Now Let’s look at the most valuable parameters to our log regression
import numpy as np
from sklearn.grid_search import GridSearchCV
from sklearn import datasets, svm
import matplotlib.pyplot as plt
model =svm.SVC()
params = {"C":[1, 10, 100], "kernel":["rbf","linear"],"gamma":[0.001, 0.0001]}
gsearch=GridSearchCV(model,params)
# Create a classifier object with the classifier and parameter candidates
clf = gsearch
clf
log2 = LogisticRegression(n_jobs=1,
verbose=0)
# Train the Classifier to take the training features and learn how they relate
# to the training y (the species)
log2.fit(X_train, y_train)
# Train a new classifier using the best parameters found by the grid search
svm.SVC(C=1.0, class_weight=None, max_iter=100, random_state=0, tol=0.0001,
verbose=0).fit(X_train, y_train).score(X_test, y_test)
confusion_matrix(y_test, log2.predict(X_test))

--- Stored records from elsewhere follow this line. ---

/-- Fold an event, or let it wait for a context: behind an earlier waiting event of its segment, or for one fetched from DRAM at
class 4 (R238, R242). -/
def State.foldOrWait (s : State) (l : Nat) (e : LaneEv) : State :=
  if s.recomp l e.die then s
  else
    let g := (s.cellsOf e).seg
    let behind := (s.lane l).waiting.any (fun w => w.die == e.die && (s.cellsOf w).seg == g)
    let miss := s.toFetch l e
    if behind || !miss.isEmpty then
      let s1 := s.modLane l (fun n => { n with waiting := n.waiting ++ [e] })
      s1.each miss (fun s i =>
        if s.mem.reqs.any (fun r => r.use == .context i) then s
        else { s with mem := { s.mem with reqs := s.mem.reqs ++ [⟨.context i, 4, i % 8, s.now, false, 0⟩] } })
    else s.foldEvent l e

/-- Lane `l` takes an event (R220, R233, R235, R241): it counts in FL_FOLDED. -/
def State.takeEvent (s : State) (l : Nat) (e : LaneEv) : State :=
  let s1 := s.addLed e.strand Reg.FL_FOLDED_LO 1
  if s1.noDie e then
    (s1.wr Reg.SP_NODIE (BitVec.ofNat 32 (sat32 ((s1.rd Reg.SP_NODIE).toNat + 1)))).raise Reg.SP_STAT Fld.SP_STAT_NODIE
  else
    let s2 := match s1.needCtx .die l e.die 0 0 with
      | (some _, s2) => s2
      | (none, s2) => s2.ctxLost l e.die
    s2.foldOrWait l e

/-- Fold waiting events of lane `l` whose contexts have come, in order (R242). -/
def State.foldWaiting (s : State) (l : Nat) : State :=
  let w := (s.lane l).waiting
  w.foldl (fun s e => s.foldOrWait l e) (s.modLane l (fun n => { n with waiting := [] }))

/-- A context of die `d` and segment `g` failed its CRC in lane `l` (R250). -/
def State.ctxCrc (s : State) (l d g : Nat) : State :=
  let s1 := s.satAdd Reg.SP_CRC_CNT Fld.SP_CRC_CNT_CTX 1
  let s2 := s1.wr Reg.SP_CRC_LOC (BitVec.ofNat 32 (d * 65536 + g % 65536))
  let s3 := (s2.raise Reg.SP_STAT Fld.SP_STAT_CRC_ERR).fault (srcLane (s2.physLane l)) 1 d
  let s4 := match s3.needCtx .die l d 0 0 with
    | (some i, s4) => s4.modCtx i (fun c => { c with recomp := true })
    | (none, s4) => s4.ctxLost l d
  s4.modLane l (fun n => { n with waiting := n.waiting.filter (fun e => e.die != d) })

/-! ### The journal as the splice engine reads it -/

/-- The records of the journal with their positions, those still in the writer included. -/
def State.allRecs (s : State) : List (Nat × JrnRec) :=
  let groups := s.failPath.journal ++ s.failPath.writing ++ [(s.failPath.nextGroup, s.failPath.buffer)]
  groups.flatMap (fun g => g.2.zipIdx.map (fun e => (4 * g.1 + e.2, e.1)))

/-- A record as an event of a lane. -/
def JrnRec.event (r : JrnRec) : LaneEv := ⟨r.strand, r.die, r.x, r.y, r.z, r.pins⟩

/-- The fail event records of die `d` in a window that belong to lane `l` (R246, R250): all of them, or those with SPILL. -/
def State.windowRecs (s : State) (l d start stop : Nat) (all : Bool) : List (Nat × JrnRec) :=
  s.allRecs.filter (fun e => decide (start ≤ e.1) && decide (e.1 < stop) && e.2.type == 0 && e.2.die == d &&
    (all || bitOf e.2.flags 1) && s.laneOf e.2.event == l)

/-! ### Solving a segment (R247) -/

/-- A line of a segment: its number, MUST, and its LIST. -/
structure Line where
  line : Nat
  must : Bool
  list : List Nat
  deriving DecidableEq, Repr

/-- The lines of a kind of segment `g` of die `d` in lane `l`, ascending. -/
def State.linesOf (s : State) (kind : CtxKind) (l d g : Nat) : List Line :=
  ((s.splice.ctxs.filter (fun e => e.2.kind == kind && e.2.lane == l && e.2.die == d && e.2.seg == g)).map
    (fun e => (⟨e.2.line, e.2.flag, e.2.list⟩ : Line))).foldl (fun acc x => insertBy Line.line x acc) []

/-- One pass over lines: those that must be replaced, given the crossing lines fixed and the spares of the crossing kind. -/
def mustPass (lines : List Line) (cross : List Nat) (spares : Nat) (fixed : List Nat) : List Nat :=
  lines.foldl (fun f x =>
    if f.contains x.line then f
    else if x.must || decide ((spares : Int) - (cross.length : Int) < ((x.list.filter (fun y => !cross.contains y)).length : Int)) then f ++ [x.line]
    else f) fixed

/-- The must-repair phase: rows and columns fixed, or none when the spares do not suffice. -/
def mustPhase (rows cols : List Line) (sr sc : Nat) : Nat → List Nat → List Nat → Option (List Nat × List Nat)
  | 0, rf, cf => some (rf, cf)
  | n + 1, rf, cf =>
    let rf1 := mustPass rows cf sc rf
    let cf1 := mustPass cols rf1 sr cf
    if sr < rf1.length ∨ sc < cf1.length then none
    else if rf1.length = rf.length ∧ cf1.length = cf.length then some (rf1, cf1)
    else mustPhase rows cols sr sc n rf1 cf1

/-- Results of the branch search. -/
inductive Found3 where
  | found (rows cols : List Nat)
  | none
  | stop
  deriving DecidableEq, Repr

/-- The least cell, by row, then column. -/
def leastCell : List (Nat × Nat) → Option (Nat × Nat)
  | [] => none
  | e :: t =>
    match leastCell t with
    | some x => if x.1 < e.1 ∨ (x.1 = e.1 ∧ x.2 < e.2) then some x else some e
    | none => some e

/-- The branch search (R247): `n` branches taken so far; answers the result and the branches taken. -/
def search (bound : Nat) : Nat → List (Nat × Nat) → Nat → Nat → Nat → Found3 × Nat
  | fuel, f, sr, sc, n =>
    match leastCell f with
    | none => (.found [] [], n)
    | some (r, c) =>
      let n1 := n + 1
      if bound < n1 then (.stop, n1)
      else match fuel with
        | 0 => (.none, n1)
        | fuel + 1 =>
          let (x, n2) := if 0 < sr then search bound fuel (f.filter (fun e => e.1 != r)) (sr - 1) sc n1 else (.none, n1)
          match x with
          | .found a b => (.found (a ++ [r]) b, n2)
          | .stop => (.stop, n2)
          | .none =>
            if 0 < sc then
              match search bound fuel (f.filter (fun e => e.2 != c)) sr (sc - 1) n2 with
              | (.found a b, n3) => (.found a (b ++ [c]), n3)
              | y => y
            else (.none, n2)

/-- The answer for a segment. -/
inductive SegAnswer where
  | repairable (rows cols : List Nat)
  | unrepairable
  | undetermined
  deriving DecidableEq, Repr

/-- Solve a segment (R247). -/
def solve (rows cols : List Line) (sr sc bound : Nat) : SegAnswer :=
  match mustPhase rows cols sr sc 16 [] [] with
  | none => .unrepairable
  | some (rf, cf) =>
    let cells := rows.flatMap (fun x => if rf.contains x.line then [] else
      (x.list.filter (fun c => !cf.contains c)).map (fun c => (x.line, c)))
    match (search bound (sr + sc + 1) cells (sr - rf.length) (sc - cf.length) 0).1 with
    | .found a b => .repairable (rf ++ a) (cf ++ b)
    | .none => .unrepairable
    | .stop => .undetermined

/-- Numbers in ascending order. -/
def ascending (l : List Nat) : List Nat := l.foldl (fun acc x => insertBy id x acc) []

/-- The records of a segment's answer (R253): segment, kind, spare, line. -/
def SegAnswer.records (a : SegAnswer) (g : Nat) : List (Nat × Nat × Nat × Nat) :=
  match a with
  | .repairable rows cols =>
    (ascending rows).zipIdx.map (fun e => (g, 0, e.2, e.1)) ++ (ascending cols).zipIdx.map (fun e => (g, 1, e.2, e.1))
  | .unrepairable => [(g, 2, 0, 0)]
  | .undetermined => [(g, 3, 0, 0)]

/-! ### The final splice (R244 to R253) -/

/-- BOUND as applied (SP_CTRL). -/
def State.spBound (s : State) : Nat := clipTo 1 1024 (s.fld Reg.SP_CTRL Fld.SP_CTRL_BOUND)

/-- Lane `l` finishes die `d`: it solves its segments in ascending order. -/
def State.laneSolve (s : State) (l d bound : Nat) (recomputed bad : Bool) : LaneSum :=
  match s.geomOf d with
  | none => {}
  | some q =>
    let segs := ascending ((s.splice.ctxs.filter (fun e => e.2.kind == .seg && e.2.lane == l && e.2.die == d)).map (fun e => e.2.seg))
    let answers := segs.map (fun g => (g, solve (s.linesOf .row l d g) (s.linesOf .col l d g) q.spareRows q.spareCols bound))
    let dc : Ctx := match s.findCtx .die l d 0 0 with
      | some i => (s.ctx i).getD { kind := .die, lane := l, die := d, seg := 0, line := 0 }
      | none => { kind := .die, lane := l, die := d, seg := 0, line := 0 }
    { records := answers.flatMap (fun e => e.2.records e.1)
      events := dc.events, cells := dc.b, nonData := dc.nonData, outside := dc.outside
      unrepairable := answers.any (fun e => e.2 == .unrepairable)
      undetermined := answers.any (fun e => e.2 == .undetermined)
      lost := dc.flag || (s.lane l).lost.contains d
      recomputed := recomputed
      early := decide (0 < dc.early)
      bad := bad }

/-- The result of a die: outcome and block (R249, R252, R253). -/
def State.dieResult (s : State) (f : Final) : Nat × List Byte :=
  let sum (g : LaneSum → Nat) : Nat := sat32 ((f.sums.map g).foldl (· + ·) 0)
  let any (g : LaneSum → Bool) : Bool := f.sums.any g
  let q := s.geomOf f.die
  let nonAct := match q with | some q => q.nonAct | none => 0
  let bins := match q with | some q => q.bins | none => []
  let type := match s.place.table with | some t => Store.getD t.types f.die 0 | none => 0
  let nonData := sum LaneSum.nonData
  let outside := sum LaneSum.outside
  let cells := sum LaneSum.cells
  let outcome :=
    if any LaneSum.unrepairable || (decide (0 < nonData) && nonAct == 0) || decide (0 < outside) then 5
    else if any LaneSum.bad || f.imbalance then 4
    else if f.overflow then 3
    else if any LaneSum.undetermined || any LaneSum.lost then 2
    else if 0 < cells ∨ 0 < nonData then 1
    else 0
  let reasons := bitN (decide (0 < nonData)) + 2 * bitN (decide (0 < outside)) + 4 * bitN (any LaneSum.lost) + 8 * bitN f.overflow +
    16 * bitN (any LaneSum.bad) + 32 * bitN f.imbalance + 64 * bitN (any LaneSum.recomputed) + 128 * bitN (any LaneSum.undetermined) +
    256 * bitN (any LaneSum.early)
  let recs := (f.sums.flatMap LaneSum.records).foldl (fun acc x => insertBy (fun y => y.1) x acc) []
  let body := recs.flatMap (fun r => leBytes 2 r.1 ++ leBytes 1 (r.2.1 * 64 + r.2.2.1 * 8) ++ leBytes 1 0 ++ leBytes 4 r.2.2.2)
  let head (crc : Nat) := leBytes 4 0x53504C01 ++ leBytes 2 f.die ++ leBytes 2 type ++ leBytes 1 outcome ++ leBytes 1 (bins.getD outcome 0) ++
    leBytes 2 reasons ++ leBytes 4 recs.length ++ leBytes 4 (sum LaneSum.events) ++ leBytes 4 cells ++ leBytes 4 f.counted ++ leBytes 4 crc
  (outcome, head (crc32 (head 0 ++ body)) ++ body)

/-- Change the final splice of die `d`. -/
def State.modFinal (s : State) (d : Nat) (g : Final → Final) : State :=
  { s with splice := { s.splice with finals := s.splice.finals.map (fun (f : Final) => if f.die = d then g f else f) } }

/-- The final splice of die `d` that is running (R240). -/
def State.finalOf (s : State) (d : Nat) : Option Final := s.splice.finals.find? (fun f => f.die == d)

/-- When every lane has finished, the result is formed and waits for the result ring (R246, R252). -/
def State.formResult (s : State) (d : Nat) : State :=
  match s.finalOf d with
  | some f =>
    if f.left.isEmpty && !f.formed then
      let (_, bytes) := s.dieResult f
      let s1 := s.modFinal d (fun f => { f with formed := true })
      { s1 with host := { s1.host with results := s1.host.results ++ [⟨d, bytes⟩] } }
    else s
  | none => s

/-- The lanes at work in a final splice of die `d` over a window (R246). -/
def State.workLanes (s : State) (d start stop : Nat) : List Nat :=
  (List.range 16).filter (fun l =>
    s.splice.ctxs.any (fun e => e.2.lane == l && e.2.die == d) || (s.lane l).lost.contains d ||
    !(s.windowRecs l d start stop false).isEmpty || (s.lane l).input.any (fun e => e.die == d))

/-- The final splice of die `d` starts (R243 to R246). -/
def State.startFinal (s : State) (d : Nat) : State :=
  let r := s.dieRec d
  let stop := max r.start (r.mark.getD r.start)
  let lanes := s.workLanes d r.start stop
  let f : Final := {
    die := d, start := r.start, stop := stop, bound := s.spBound, left := lanes, sums := [], counted := r.counted,
    imbalance := !r.imbalances.isEmpty, overflow := r.overflows.any (fun p => decide (p < stop)), formed := false, cut := false }
  let s1 := s.each (List.range 16) (fun s l =>
    let mine := (s.lane l).input.filter (fun e => e.die == d)
    let s2 := if mine.isEmpty then s else s.modLane l (fun n => { n with input := n.input.filter (fun e => e.die != d) })
    mine.foldl (fun s e => s.takeEvent l e) s2)
  let s3 := { s1 with splice := { s1.splice with finals := s1.splice.finals ++ [f] } }
  let s4 := s3.modDie d (fun r => { r with
    start := stop, imbalances := [], overflows := r.overflows.filter (fun p => decide (stop ≤ p)), again := false })
  s4.formResult d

after checking the ideal params for the logistic regression, I wasn’t able to improve my confusion matrix.
Conclusion
After running a random forest as well as logistic regression classifier model to see which is more predictive of our training and testing data. After running a training and testing ratio of 2/3 training to 1/3 testing with a dataset that was reduced from 10 million to 500,000 for easy computation purposes, I found that while the logistic regression analysis provided data that closer matched the output of the dataframe at a 0.38 probability of an observation having an above average CTR, I felt that our Random Forest model was stronger. Based on the confusion matrix we outputted, our random forest returned a really strong ratio of correct predictions compared to incorrect.
Random Forest array([[97535, 4105], [ 7566, 55794]])
Logistic regression array([[82969, 18671], [19147, 44213]])
As far as next steps for future research, I would like to expand this model to my bigger dataset of 10MM observations to confirm that my predictive nature can be applied to a larger scale. I even have a series of events data of every instance someone went online, but I wasn’t able to join my core dataframe with the bigger events dataset for me to make a solid observation.